Так Левач начал учиться читать, считать, а понемногу – и латыни. За это время Максим Терентьевич Суворов (так звали учителя) на их глазах лишился последних волос. Лоб его от какого-то внутреннего напряжения сморщился, будто чулок, а кожа настолько истончилась, что голубой цвет глаз просвечивал сквозь опущенные веки. Во время уроков можно было разглядеть, как у него за щеками шевелится язык красного цвета и как на переменах этот язык дрожит от ветра, что бушевал во рту русского, но не достигал его учеников.

«Мы все между молотом и наковальней и перченый хлеб месим», – говорил он детям на непонятном полусербском языке, который считался языком его императора. Только на уроках латыни чужеземец ненадолго преодолевал страх и с вдохновением учил их искусству запоминания, мнемотехнике, разработанной на примерах из речей Демосфена и Цицерона; он излагал ее по тетрадке, на которой они украдкой прочитали название: «Ad Herennium»[38]. Чтобы запомнить текст, нужно было, как советовал русский учитель, вызвать в памяти фасад какого-нибудь дома, мимо которого часто ходишь и который тебе хорошо знаком.
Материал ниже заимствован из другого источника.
/-- The command answers STATUS `st` and RESULT `r`, leaves the slots `m`, and does not fault the block. -/
def answers (o : Host.Outcome State Fault Refusal) (st : BitVec 4) (r : BitVec 64) (m : Memory) : Bool :=
  match o with
  | .next t => t.status == st && t.result == r && t.slots == m && !t.faulted
  | .fault _ => false
  | .refused _ => false

/-- The command faults the block with `code`: STATUS and FAULT_CODE are the code, RESULT is 0, the slots are `m`. -/
def faults (o : Host.Outcome State Fault Refusal) (code : BitVec 4) (m : Memory) : Bool :=
  match o with
  | .next t => t.status == code && t.result == 0 && t.slots == m && t.faulted && t.faultCode == code
  | .fault _ => false
  | .refused _ => false

def bitSlot (ws : List Word) : Slot := ⟨.bit, ws⟩
def ctrSlot (ws : List Word) : Slot := ⟨.ctr, ws⟩
def noSlot : Slot := Slot.unallocated

/-- The start of L2-G. -/
def memG : Memory := [bitSlot [0], ctrSlot [0], bitSlot [0, 0], noSlot]
def sG : State := mk .w64 memG

/-- The start of L2-C. -/
def memC : Memory := [bitSlot [0x5, 0x0], bitSlot [0x3, 0x80], bitSlot [0], bitSlot []]
def sC : State := mk .w64 memC

/-! ## WellFormed: the ill-formed terms -/

theorem test_wf_refuses_a_legal_header : (Instr.reserved 0x0002).wellFormed = false := by decide
theorem test_wf_refuses_the_last_legal_header : (Instr.reserved 0x0FFE).wellFormed = false := by decide
theorem test_wf_accepts_reserved_op : (Instr.reserved 0x000F).wellFormed = true := by decide
theorem test_wf_accepts_reserved_rsv : (Instr.reserved 0x1002).wellFormed = true := by decide
theorem test_wf_accepts_every_handle : (Instr.bvOr 15 15).wellFormed = true := by decide

/-! ## Decoding: headers written out as `rrrr ssss dddd oooo` (R50), from R51 and the spec's examples -/

theorem test_decode_bvNew : decode ⟨0b0000000000000000, 2⟩ = .bvNew 0 2 := by decide
theorem test_decode_bvSet : decode ⟨0b0000000000000001, 0x46⟩ = .bvSet 0 70 := by decide
theorem test_decode_bvGet : decode ⟨0b0000000000110010, 0⟩ = .bvGet 3 0 := by decide
theorem test_decode_bvGetset : decode ⟨0b0000000000000011, 0x64⟩ = .bvGetset 0 100 := by decide
theorem test_decode_bvOr : decode ⟨0b0000001000010100, 0⟩ = .bvOr 1 2 := by decide
theorem test_decode_bvAnd : decode ⟨0b0000000100110101, 0⟩ = .bvAnd 3 1 := by decide
theorem test_decode_bvClear : decode ⟨0b0000000000000110, 0x1234⟩ = .bvClear 0 := by decide
theorem test_decode_bvIsempty : decode ⟨0b0000000000100111, 0⟩ = .bvIsempty 2 := by decide
theorem test_decode_cvNew : decode ⟨0b0000000000111000, 9⟩ = .cvNew 3 9 := by decide
theorem test_decode_cvInc : decode ⟨0b0000000000011001, 5⟩ = .cvInc 1 5 := by decide
theorem test_decode_cvDec : decode ⟨0b0000000000011010, 9⟩ = .cvDec 1 9 := by decide
theorem test_decode_cvGet : decode ⟨0b0000000000011011, 0x20⟩ = .cvGet 1 32 := by decide
theorem test_decode_cvClear : decode ⟨0b0000000000011100, 0⟩ = .cvClear 1 := by decide
theorem test_decode_alignUp : decode ⟨0b0000111111111101, 1⟩ = .alignUp 1 := by decide
theorem test_decode_rdWord : decode ⟨0b0000000000011110, 0⟩ = .rdWord 1 0 := by decide
theorem test_decode_reserved_op : decode ⟨0b0000000000001111, 0⟩ = .reserved 0x000F := by decide
theorem test_decode_reserved_rsv : decode ⟨0b0001000000000010, 0⟩ = .reserved 0x1002 := by decide

/-- A 16-bit table row, and a whole command with its ARG above the header. -/
theorem test_decodeTableWord : decodeTableWord 16 0x0104 = some (.bvOr 0 1) ∧
    decodeTableWord 80 0x460001 = some (.bvSet 0 70) ∧ decodeTableWord 16 0xFFFF0003 = some (.bvGetset 0 0) ∧
    decodeTableWord 81 0 = none := by decide

theorem test_encode : encode (.bvSet 0 70) = ⟨0x0001, 0x46⟩ ∧ encode (.bvOr 0 1) = ⟨0x0104, 0⟩ ∧
    encode (.alignUp 1) = ⟨0x000D, 1⟩ := by decide

/-- R60's listing of `BV_SET v0, 70`. -/
theorem test_listing : (encode (.bvSet 0 70)).listing = "0x0001:0x0000000000000046".toList := by decide

/-- R60: operands in the order VD, VS, ARG; fields not written are 0; another shape is no line. -/
theorem test_assemble : assemble ⟨"BV_AND", [.slot 3, .slot 1]⟩ = some ⟨0x0135, 0⟩ ∧
    assemble ⟨"ALIGN_UP", [.imm 100]⟩ = some ⟨0x000D, 0x64⟩ ∧ assemble ⟨"CV_CLEAR", [.slot 1, .imm 0]⟩ = none := by decide

/-! ## The commands -/

/-- L2-G17: a CTR slot becomes BIT; L2-G13. -/
theorem test_bvNew : answers (run sG 0x0010 1) 0x0 0 [bitSlot [0], bitSlot [0], bitSlot [0, 0], noSlot] ∧
    answers (run sG 0x0000 9) 0x2 0 memG := by decide
/-- L2-G15: the handle check comes before the capacity check. L1-8: no words at all. -/
theorem test_bvNew_handle : faults (run sG 0x0040 0x64) 0x9 memG ∧
    answers (run sG 0x0000 0) 0x0 0 [bitSlot [], ctrSlot [0], bitSlot [0, 0], noSlot] := by decide

/-- L2-A4 and L2-B4: bit 70 is in word 1 for W = 64 and in word 2 for W = 32; L2-A5, the last bit. -/
theorem test_bvSet : answers (run (mk .w64 [bitSlot [0x8000000000000001, 0x1, 0x0]]) 0x0001 0x46) 0x0 0
      [bitSlot [0x8000000000000001, 0x41, 0x0]] ∧
    answers (run (mk .w32 [bitSlot [0x80000001, 0x1, 0x0]]) 0x0001 0x46) 0x0 0 [bitSlot [0x80000001, 0x1, 0x40]] ∧
    answers (run (mk .w64 [bitSlot [0, 0, 0]]) 0x0001 191) 0x0 0 [bitSlot [0, 0, 0x8000000000000000]] := by decide
/-- L2-A16, L2-B10 and L2-G19: the bound is the bit count; L2-G4; L2-G18, an ignored VS. -/
theorem test_bvSet_errors : faults (run (mk .w64 [bitSlot [0, 0, 0]]) 0x0001 192) 0x8 [bitSlot [0, 0, 0]] ∧
    faults (run (mk .w32 [bitSlot [0, 0, 0]]) 0x0001 96) 0x8 [bitSlot [0, 0, 0]] ∧
    faults (run sG 0x0001 0xFFFFFFFFFFFFFFFF) 0x8 memG ∧ faults (run sG 0x0011 0) 0x9 memG ∧
    answers (run sG 0x0F01 5) 0x0 0 [bitSlot [0x20], ctrSlot [0], bitSlot [0, 0], noSlot] := by decide

/-- R64's example: 70 reads 1, 6 reads 0. -/
theorem test_bvGet : answers (run (mk .w64 [bitSlot [0x0, 0x40]]) 0x0002 70) 0x0 1 [bitSlot [0x0, 0x40]] ∧
    answers (run (mk .w64 [bitSlot [0x0, 0x40]]) 0x0002 6) 0x0 0 [bitSlot [0x0, 0x40]] := by decide
/-- L2-G6: a NONE slot. -/
theorem test_bvGet_none : faults (run sG 0x0032 0) 0x9 memG := by decide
После чего следовало представить себе, будто по очереди открываешь каждую дверь и каждое окно этого здания и в каждый проем или бойницу произносишь одну из длинных фраз Цицерона. Таким образом, мысленно обойдя все здание и в каждое окно или дверь проговорив по фразе, запоминаешь всю речь и можешь без всякого труда повторить ее.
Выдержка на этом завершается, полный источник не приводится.